Yes, the part about page table corruption in the comment above swap_duplicate.

> But this doesn't cause any problem in practical. Per my understanding,
> because if other part of the kernel works correctly, it's impossible for
> swap_duplicate() return any error except -ENOMEM before the change in
> this patchset.

I agree with that, but it's not what I'm trying to explain. I didn't go into
enough detail, let me try again. Hopefully I'm understanding this right.

While running with these patches, say we're at

copy_pte_range
copy_one_pte
swap_duplicate
__swap_duplicate
__swap_duplicate_locked

And say __swap_duplicate_locked returns an error that isn't -ENOMEM, such as
-EEXIST. That means __swap_duplicate and swap_duplicate also return -EEXIST.
copy_one_pte returns entry.val, which can be and usually is nonzero, so we
break out of the loop in copy_pte_range and then--erroneously--call
add_swap_count_continuation.

The add_swap_count_continuation call was added in 570a335b8e22 and relies on
the assumption that callers can only get -ENOMEM from swap_duplicate. This
patch changes that assumption.

Not a big deal: the continuation call just returns early, no harm done, but it
allocs and frees a page needlessly, so we should fix it. One way is to change
copy_one_pte's return to int so we can just pass the error code back to
copy_pte_range so it knows whether to try adding the continuation.

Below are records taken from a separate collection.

theorem test_tuStep_takes_visits :
    let t := after .tuStep { small .live with pass := .running 0, effectiveVpt := 0 }
    t.sweepPosition = 64 ∧ t.clock = 1 := by decide +kernel

theorem test_group_table_default_report :
    (after (.getgroup 1 10) (small .live)).tx = [⟨0x11, 1, .group, [10, 1, 2, 0, 28, 0]⟩] := by decide +kernel

/-! ## The sound one-record states -/

theorem slot_oneRecord (st : BoardState) (stage : Stage) (q : Bool) (n : Nat) :
    (oneRecord st stage q).slot n = if 0 = n then some (.record stage 3 payload0 q) else none := rfl

theorem index_oneRecord (st : BoardState) (stage : Stage) (q : Bool) (k : Nat) :
    mapFind k (oneRecord st stage q).index = if keyNumber key0 = k then some 0 else none := rfl

theorem list_oneRecord (st : BoardState) (stage : Stage) (q : Bool) (b : Bd) :
    (oneRecord st stage q).list b = if b = 3 then [0] else [] := by
  fin_cases b <;> rfl

theorem board_oneRecord (st : BoardState) (stage : Stage) (q : Bool) (b : Bd) :
    (oneRecord st stage q).board b =
      if b = 3 then { Board.reset with state := st, outstanding := 1 } else Board.reset := by
  fin_cases b <;> rfl

/-- The one-record states of a board with a list are sound tables. -/
theorem oneRecord_tableWf (st : BoardState) (stage : Stage) (q : Bool) (h : st ≠ .absent ∧ st ≠ .drained) :
    (oneRecord st stage q).TableWf := by
  refine ⟨⟨by rfl, by rfl, ?_⟩, ?_, ?_, ?_⟩
  · intro n hn
    rw [slot_oneRecord] at hn
    split at hn
    · subst n; decide
    · simp at hn
  · refine ⟨fun n => ?_, fun j k n hj hk => ?_⟩
    · by_cases hn : (0 : Nat) = n
      · subst hn
        simp [State.holdsRecord, slot_oneRecord, index_oneRecord]
      · simp [State.holdsRecord, slot_oneRecord, index_oneRecord, hn]
    · rw [index_oneRecord] at hj hk
      split at hj <;> split at hk <;> simp_all
  · refine ⟨nodup_slotsFrom 1 8191, fun n => ?_, List.Pairwise.nil, fun n => ?_, ?_⟩
    · rw [slot_oneRecord]
      show n ∈ slotsFrom 1 8191 ↔ _
      rw [mem_slotsFrom]
      have : Config.recordSlots = 8192 := rfl
      split <;> simp <;> omega
    · rw [slot_oneRecord]
      show n ∈ ([] : List Nat) ↔ _
      split <;> simp
    · show 1 + (slotsFrom 1 8191).length = 8192
      rw [length_slotsFrom]
  · intro b
    have hl : ∀ n, (oneRecord st stage q).linkedTo b n = (decide (b = 3) && decide (0 = n)) := by
      intro n
      unfold State.linkedTo
      rw [slot_oneRecord]
      by_cases hn : (0 : Nat) = n <;> simp [hn, eq_comm]
    have hd : (oneRecord st stage q).isDamagedSlot 0 = false := rfl
    rw [list_oneRecord, board_oneRecord]
    by_cases hb : b = 3
    · subst hb
      simp [hl, hd, h, eq_comm, Board.reset]
    · simp [hl, hb, Board.reset]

The other swap_duplicate caller, try_to_unmap_one, seems ok.

> But the error may be possible during development, and it
> may serve as some kind of document too. So I suggest to add
>
> VM_BUG_ON(error != -ENOMEM);
>
> in swap_duplicate(). What do you think about that?

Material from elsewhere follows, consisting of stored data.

-- ==== Sys2Proof/Proofs/PinReset.lean ====
section
/-! SUPPORT. What the part holds after a pin reset and after RESET_N is released, what PEEK of a FREE slot answers, and the
statement that puts them together. -/

namespace Sys2Proof.Machine

/-! ## The RESET_N commands -/

@[simp] theorem exec_pinReset (s : State) : exec .pinReset s = .next s.pinReset := rfl

@[simp] theorem exec_resetNReleased (s : State) : exec .resetNReleased s = .next s.releaseReset := rfl

/-- Whatever the level of RESET_N was, it is high after its release (R161). -/
@[simp] theorem State.releaseReset_resetHeld (s : State) : s.releaseReset.resetHeld = false := by
  cases h : s.resetHeld <;> simp [releaseReset, h]

/-- The release of RESET_N leaves the record slots as they were. -/
@[simp] theorem State.releaseReset_slot (s : State) (n : Nat) : s.releaseReset.slot n = s.slot n := by
  cases h : s.resetHeld <;> simp [releaseReset, h, State.slot]

/-! ## The reads after a pin reset -/

@[simp] theorem State.pinReset_slot (s : State) (n : Nat) : s.pinReset.slot n = none := rfl

/-- The free list after a pin reset holds all 8192 slots, ascending (R20). -/
theorem State.pinReset_free (s : State) : s.pinReset.free = List.range 8192 :=
  (slotsFrom_eq 0 8192).trans List.range_eq_range'.symm

@[simp] theorem State.pinReset_list (s : State) (b : Bd) : s.pinReset.list b = [] :=
  Vector.getElem_replicate b.isLt

@[simp] theorem State.pinReset_board (s : State) (b : Bd) : s.pinReset.board b = Board.reset :=
  Vector.getElem_replicate b.isLt

@[simp] theorem State.pinReset_line (s : State) (b : Bd) : s.pinReset.line b = Line.reset :=
  Vector.getElem_replicate b.isLt

/-! ## PEEK of a FREE slot -/

/-- The record report of a FREE slot: no board, the slot number, and zeros (R166). -/
theorem State.recordReport_of_free (s : State) (n : Nat) (h : s.slot n = none) :
    s.recordReport n = 255 :: be 2 n ++ List.replicate 28 0 := by
  simp [recordReport, h, linkOf, optBoardByte, recordEntry]

/-- PEEK of a FREE slot finds no damage: it answers the slot's report and does nothing else (R42). -/
theorem servePeek_of_free (tag : Byte) (w : BitVec 16) (s : State) (hw : w.toNat < 8192) (hs : s.slot w.toNat = none) :
    servePeek tag w s = s.answer 0x05 tag .slot (255 :: be 2 w.toNat ++ List.replicate 28 0) := by
  have hread : s.peekRead w.toNat = s := by simp [State.peekRead, hs]
  rw [servePeek, if_neg (Nat.not_le.2 hw), hread, s.recordReport_of_free _ hs]

theorem exec_peek_of_free (s : State) (tag : Byte) (w : BitVec 16) (hr : s.resetHeld = false) (hw : w.toNat < 8192)
    (hs : s.slot w.toNat = none) :
    exec (.peek tag w) s
      = .next (answered (.peek tag w) s 0x05 tag .slot (255 :: be 2 w.toNat ++ List.replicate 28 0)) := by
  have hfree : (s.takeOff (.peek tag w)).slot w.toNat = none := by simp [hs]
  calc exec (.peek tag w) s
      = takeRequest (.peek tag w) (servePeek tag w) s := exec_request (.peek tag w) s rfl
    _ = .next (servePeek tag w (s.takeOff (.peek tag w))).driveLines := takeRequest_next _ _ s hr
    _ = _ := by rw [servePeek_of_free tag w _ hw hfree, answered]

/-- After a pin reset and the release of RESET_N, PEEK of any slot reports FREE: no payload from before the reset is
readable (R20). -/
theorem exec_peek_after_pinReset (s u : State) (tag : Byte) (w : BitVec 16) (hu : exec .resetNReleased s.pinReset = .next u)
    (hw : w.toNat < 8192) :
    exec (.peek tag w) u
      = .next (answered (.peek tag w) u 0x05 tag .slot (255 :: be 2 w.toNat ++ List.replicate 28 0)) := by
  obtain rfl : s.pinReset.releaseReset = u := by simpa using hu
  exact exec_peek_of_free _ tag w (by simp) hw (by simp)

/-- Settles O44: both halves read off the state a pin reset leaves, the Custody Table's with PEEK once RESET_N is high. -/
theorem pinResetTableAndBoards : Obligations.PinResetTableAndBoards := by
  refine ⟨fun s => ⟨s.pinReset, exec_pinReset s, ?_⟩, fun s => ⟨s.pinReset, exec_pinReset s, ?_⟩⟩
  · exact ⟨s.pinReset_slot, s.pinReset_free, rfl, s.pinReset_list, rfl, rfl, rfl, rfl,
      fun u tag w => exec_peek_after_pinReset s u tag w⟩
  · exact ⟨fun b => ⟨s.pinReset_board b, s.pinReset_line b⟩, rfl, rfl, rfl, rfl, rfl⟩

end Sys2Proof.Machine
end

/-! SUPPORT. What the checks of LODGE, ADVANCE and RELEASE answer, one lemma per check in the order of R24, R32 and R36; what
a removal does to a SILENT board; and the statements that put them together. -/

namespace Sys2Proof.Machine

/-! ## A request served -/

section Served

variable {i : Instr} {s t : State} {code tag : Byte} {o : OutcomeCode} {payload : List Byte}

/-- Outside pin reset a request is served by its block in the state without its frame, and the lines follow (R162). -/
theorem exec_served (hi : (requestParts i).isSome = true) (hr : s.resetHeld = false) (h : serve i (s.takeOff i) = t) :
    exec i s = .next t.driveLines := by
  rw [exec_request i s hi, takeRequest_next i _ s hr, h]

/-- A request whose serving only forms a response changes nothing else. -/
theorem exec_answered (hi : (requestParts i).isSome = true) (hr : s.resetHeld = false)
    (h : serve i (s.takeOff i) = (s.takeOff i).answer code tag o payload) :
    exec i s = .next (answered i s code tag o payload) :=
  exec_served hi hr h

end Served

/-! ## What a frame's taking leaves as it was -/

/-- A frame's taking leaves the settings as they were. -/
@[simp] theorem takeOff_settings (s : State) (i : Instr) :
    (∀ c, (s.takeOff i).profile c = s.profile c) ∧ (s.takeOff i).quota = s.quota
      ∧ (s.takeOff i).highMark = s.highMark := by
  simp [State.profile, State.quota, State.highMark]

/-- The structure tests of a removal read nothing of the request's frame. -/
@[simp] theorem takeOff_removalSound (s : State) (i : Instr) (b : Bd) (n : Nat) :
    (s.takeOff i).removalSound b n = s.removalSound b n := by
  have hlinked : (s.takeOff i).linkedTo b = s.linkedTo b := by
    funext m
    simp only [State.linkedTo, takeOff_reads]
  simp only [State.removalSound, State.countAgrees, hlinked, takeOff_reads]

theorem isActive_iff (st : BoardState) : st.isActive = true ↔ InService st := by
  cases st <;> simp [BoardState.isActive, InService]

/-! ## LODGE's checks (R24) -/

section Lodge

variable {t : State} {tag board cls : Byte} {key : Key} {router : Option (BitVec 32)} {b : Bd} {c : Fin 4}

theorem serveLodge_halted (hh : t.halted = true) :
    serveLodge tag board key cls router t = t.answer 0x01 tag .halted [] := by
  simp [serveLodge, hh]

theorem serveLodge_board_range (hh : t.halted = false) (hb : 32 ≤ board.toNat) :
    serveLodge tag board key cls router t = t.answer 0x01 tag .outOfRange [0] := by
  simp [serveLodge, hh, (toBd_none board).2 hb, State.outOfRange]

theorem serveLodge_class_range (hh : t.halted = false) (hb : board.toNat < 32) (hc : 4 ≤ cls.toNat) :
    serveLodge tag board key cls router t = t.answer 0x01 tag .outOfRange [2] := by
  have hbd : toBd board = some ⟨board.toNat, hb⟩ := (toBd_some board _).2 rfl
  simp [serveLodge, hh, hbd, Nat.not_lt.2 hc, State.outOfRange]

/-- With its fields in range, a LODGE is left to the checks on board, profile, key, quota and free list. -/
theorem serveLodge_inRange (hh : t.halted = false) (hb : board.toNat = b.val) (hc : cls.toNat = c.val) :
    serveLodge tag board key cls router t = t.lodgeChecked tag b key c router := by
  have hlt : cls.toNat < 4 := hc ▸ c.isLt
  have hcls : (⟨cls.toNat, hlt⟩ : Fin 4) = c := Fin.ext hc
  simp [serveLodge, hh, (toBd_some board b).2 hb, hlt, hcls]

theorem lodgeChecked_boardState (hb : ¬ InService (t.board b).state) :
    t.lodgeChecked tag b key c router
      = t.answer 0x01 tag .boardState ((t.board b).state.byte :: be 2 (t.board b).outstanding) := by
  simp [State.lodgeChecked, isActive_iff, hb, State.refuseBoardState]

theorem lodgeChecked_profileInvalid (hb : InService (t.board b).state) (hp : (t.profile c).valid = false) :
    t.lodgeChecked tag b key c router = t.answer 0x01 tag .profileInvalid [] := by
  simp [State.lodgeChecked, (isActive_iff _).2 hb, hp]

theorem lodgeChecked_duplicate (hb : InService (t.board b).state) (hp : (t.profile c).valid = true)
    (hk : t.lookupKey key ≠ none) : t.lodgeChecked tag b key c router = t.answer 0x01 tag .duplicate [] := by
  simp [State.lodgeChecked, (isActive_iff _).2 hb, hp, Option.isSome_iff_ne_none.2 hk]

theorem lodgeChecked_overQuota (hb : InService (t.board b).state) (hp : (t.profile c).valid = true)
    (hk : t.lookupKey key = none) (hq : t.quota ≤ (t.board b).outstanding) :
    t.lodgeChecked tag b key c router = t.answer 0x01 tag .overQuota [] := by
  simp [State.lodgeChecked, (isActive_iff _).2 hb, hp, hk, hq]

theorem lodgeChecked_full (hb : InService (t.board b).state) (hp : (t.profile c).valid = true)
    (hk : t.lookupKey key = none) (hq : (t.board b).outstanding < t.quota) (hf : t.free = []) :
    t.lodgeChecked tag b key c router = t.answer 0x01 tag .full [] := by
  simp [State.lodgeChecked, (isActive_iff _).2 hb, hp, hk, Nat.not_le.2 hq, hf]

end Lodge

/-- Settles O8: each check fails in the state without the request's frame just as it fails in the state before. -/
theorem lodgeRefused : Obligations.LodgeRefused := by
  intro s tag board cls key router hr i
  refine ⟨fun hh => ?halted, fun hh hb => ?board, fun hh hb hc => ?cls, fun b c hh hb hc => ?checked⟩
  case halted => exact exec_answered rfl hr (serveLodge_halted (by simpa using hh))
  case board => exact exec_answered rfl hr (serveLodge_board_range (by simpa using hh) hb)
  case cls => exact exec_answered rfl hr (serveLodge_class_range (by simpa using hh) hb hc)
  case checked =>
    have serve_eq : serve i (s.takeOff i) = (s.takeOff i).lodgeChecked tag b key c router :=
      serveLodge_inRange (by simpa using hh) hb hc
    have refused {o : OutcomeCode} {payload : List Byte}
        (h : (s.takeOff i).lodgeChecked tag b key c router = (s.takeOff i).answer 0x01 tag o payload) :
        exec i s = .next (answered i s 0x01 tag o payload) := exec_answered rfl hr (serve_eq.trans h)
    refine ⟨fun hst => ?_, fun hst hp => ?_, fun hst hp hk => ?_, fun hst hp hk hq => ?_, fun hst hp hk hq hf => ?_⟩
    · simpa using refused (lodgeChecked_boardState (by simpa using hst))
    · exact refused (lodgeChecked_profileInvalid (by simpa using hst) (by simpa using hp))
    · exact refused (lodgeChecked_duplicate (by simpa using hst) (by simpa using hp) (by simpa using hk))
    · exact refused (lodgeChecked_overQuota (by simpa using hst) (by simpa using hp) (by simpa using hk) (by simpa using hq))
    · exact refused (lodgeChecked_full (by simpa using hst) (by simpa using hp) (by simpa using hk) (by simpa using hq)
        (by simpa using hf))

/-! ## ADVANCE's checks (R32) -/

section Advance

variable {t : State} {tag : Byte} {key : Key} {approval : BitVec 32} {n : Nat} {st : Stage} {b : Bd} {p : Payload}
  {parity : Bool}

theorem serveAdvance_halted (hh : t.halted = true) :
    serveAdvance tag key approval t = t.answer 0x02 tag .halted [] := by
  simp [serveAdvance, hh]

theorem serveAdvance_notFound (hh : t.halted = false) (hk : t.lookupKey key = none) :
    serveAdvance tag key approval t = t.answer 0x02 tag .notFound [] := by
  simp [serveAdvance, hh, hk]

theorem serveAdvance_held (hh : t.halted = false) (hk : t.lookupKey key = some n)
    (hs : t.slot n = some (.record st b p parity)) (hb : (t.board b).state = .silent) :
    serveAdvance tag key approval t = t.answer 0x02 tag .held (be 2 n) := by
  simp [serveAdvance, hh, hk, hs, hb]

theorem serveAdvance_wrongStage (hh : t.halted = false) (hk : t.lookupKey key = some n)
    (hs : t.slot n = some (.record .decided b p parity)) (hb : (t.board b).state ≠ .silent) :
    serveAdvance tag key approval t = t.answer 0x02 tag .wrongStage (be 2 n) := by
  simp [serveAdvance, hh, hk, hs, hb]

theorem serveAdvance_damaged (hh : t.halted = false) (hk : t.lookupKey key = some n)
    (hs : t.slot n = some (.record .lodged b p parity)) (hb : (t.board b).state ≠ .silent)
    (hp : readsClean p parity = false) :
    serveAdvance tag key approval t = (t.damageRecord n b p parity).answer 0x02 tag .notFound [] := by
  simp [serveAdvance, hh, hk, hs, hb, hp]

end Advance

/-! ## RELEASE's checks (R36) -/

section Release

variable {t : State} {tag outcome : Byte} {key : Key} {n : Nat} {st : Stage} {b : Bd} {p : Payload} {parity : Bool}

theorem serveRelease_halted (hh : t.halted = true) :
    serveRelease tag key outcome t = t.answer 0x03 tag .halted [] := by
  simp [serveRelease, hh]

theorem serveRelease_outcome_range (hh : t.halted = false) (ho : 4 ≤ outcome.toNat) :
    serveRelease tag key outcome t = t.answer 0x03 tag .outOfRange [1] := by
  have ho' : 3 < outcome.toNat := ho
  simp [serveRelease, hh, ho', State.outOfRange]

theorem serveRelease_notFound (hh : t.halted = false) (ho : outcome.toNat ≤ 3) (hk : t.lookupKey key = none) :
    serveRelease tag key outcome t = t.answer 0x03 tag .notFound [] := by
  simp [serveRelease, hh, Nat.not_lt.2 ho, hk]

theorem serveRelease_damaged (hh : t.halted = false) (ho : outcome.toNat ≤ 3) (hk : t.lookupKey key = some n)
    (hs : t.slot n = some (.record st b p parity)) (hp : readsClean p parity = false) :
    serveRelease tag key outcome t = (t.damageRecord n b p parity).answer 0x03 tag .notFound [] := by
  simp [serveRelease, hh, Nat.not_lt.2 ho, hk, hs, hp]

/-- A RELEASE that passes its checks, of a record of a SILENT board, is the release of a held record (R37). -/
theorem serveRelease_held (hh : t.halted = false) (ho : outcome.toNat ≤ 3) (hk : t.lookupKey key = some n)
    (hs : t.slot n = some (.record st b p parity)) (hp : readsClean p parity = true) (hkey : p.key = key)
    (hsound : t.removalSound b n = true) (hb : (t.board b).state = .silent) :
    serveRelease tag key outcome t = t.releaseHeld tag n b p := by
  simp [serveRelease, hh, Nat.not_lt.2 ho, hk, hs, hp, hkey, hsound, hb]

end Release

/-- Settles O12: each check fails in the state without the request's frame just as it fails in the state before. -/
theorem advanceAndReleaseRefused : Obligations.AdvanceAndReleaseRefused := by
  constructor
  · intro s tag key approval hr i
    refine ⟨fun hh => ?halted, fun hh hk => ?notFound, fun n st b p parity hh hk hs => ?record⟩
    case halted => exact exec_answered rfl hr (serveAdvance_halted (by simpa using hh))
    case notFound => exact exec_answered rfl hr (serveAdvance_notFound (by simpa using hh) (by simpa using hk))
    case record =>
      have hh' : (s.takeOff i).halted = false := by simpa using hh
      have hk' : (s.takeOff i).lookupKey key = some n := by simpa using hk
      have hs' : (s.takeOff i).slot n = some (.record st b p parity) := by simpa using hs
      refine ⟨fun hb => ?held, fun hb hst => ?wrongStage, fun hb hst hp => ?damaged⟩
      case held => exact exec_answered rfl hr (serveAdvance_held hh' hk' hs' (by simpa using hb))
      case wrongStage =>
        subst hst
        exact exec_answered rfl hr (serveAdvance_wrongStage hh' hk' hs' (by simpa using hb))
      case damaged =>
        subst hst
        exact exec_served rfl hr (serveAdvance_damaged hh' hk' hs' (by simpa using hb) hp)
  · intro s tag key outcome hr i
    refine ⟨fun hh => ?halted, fun hh ho => ?outcome, fun hh ho hk => ?notFound,
      fun n st b p parity hh ho hk hs hp => ?damaged⟩
    case halted => exact exec_answered rfl hr (serveRelease_halted (by simpa using hh))
    case outcome => exact exec_answered rfl hr (serveRelease_outcome_range (by simpa using hh) ho)
    case notFound => exact exec_answered rfl hr (serveRelease_notFound (by simpa using hh) ho (by simpa using hk))
    case damaged =>
      exact exec_served rfl hr
        (serveRelease_damaged (by simpa using hh) ho (by simpa using hk) (by simpa using hs) hp)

That doesn't seem necessary.

> > So it might make sense to have a separate patch that changes swap_duplicate's
> > return and makes callers handle it.
>
> Thanks for your help to take a deep look at this. I want to try to fix
> all potential problems firstly, because the number of the caller is
> quite limited. Do you agree?

Yes, makes sense to me.

Daniel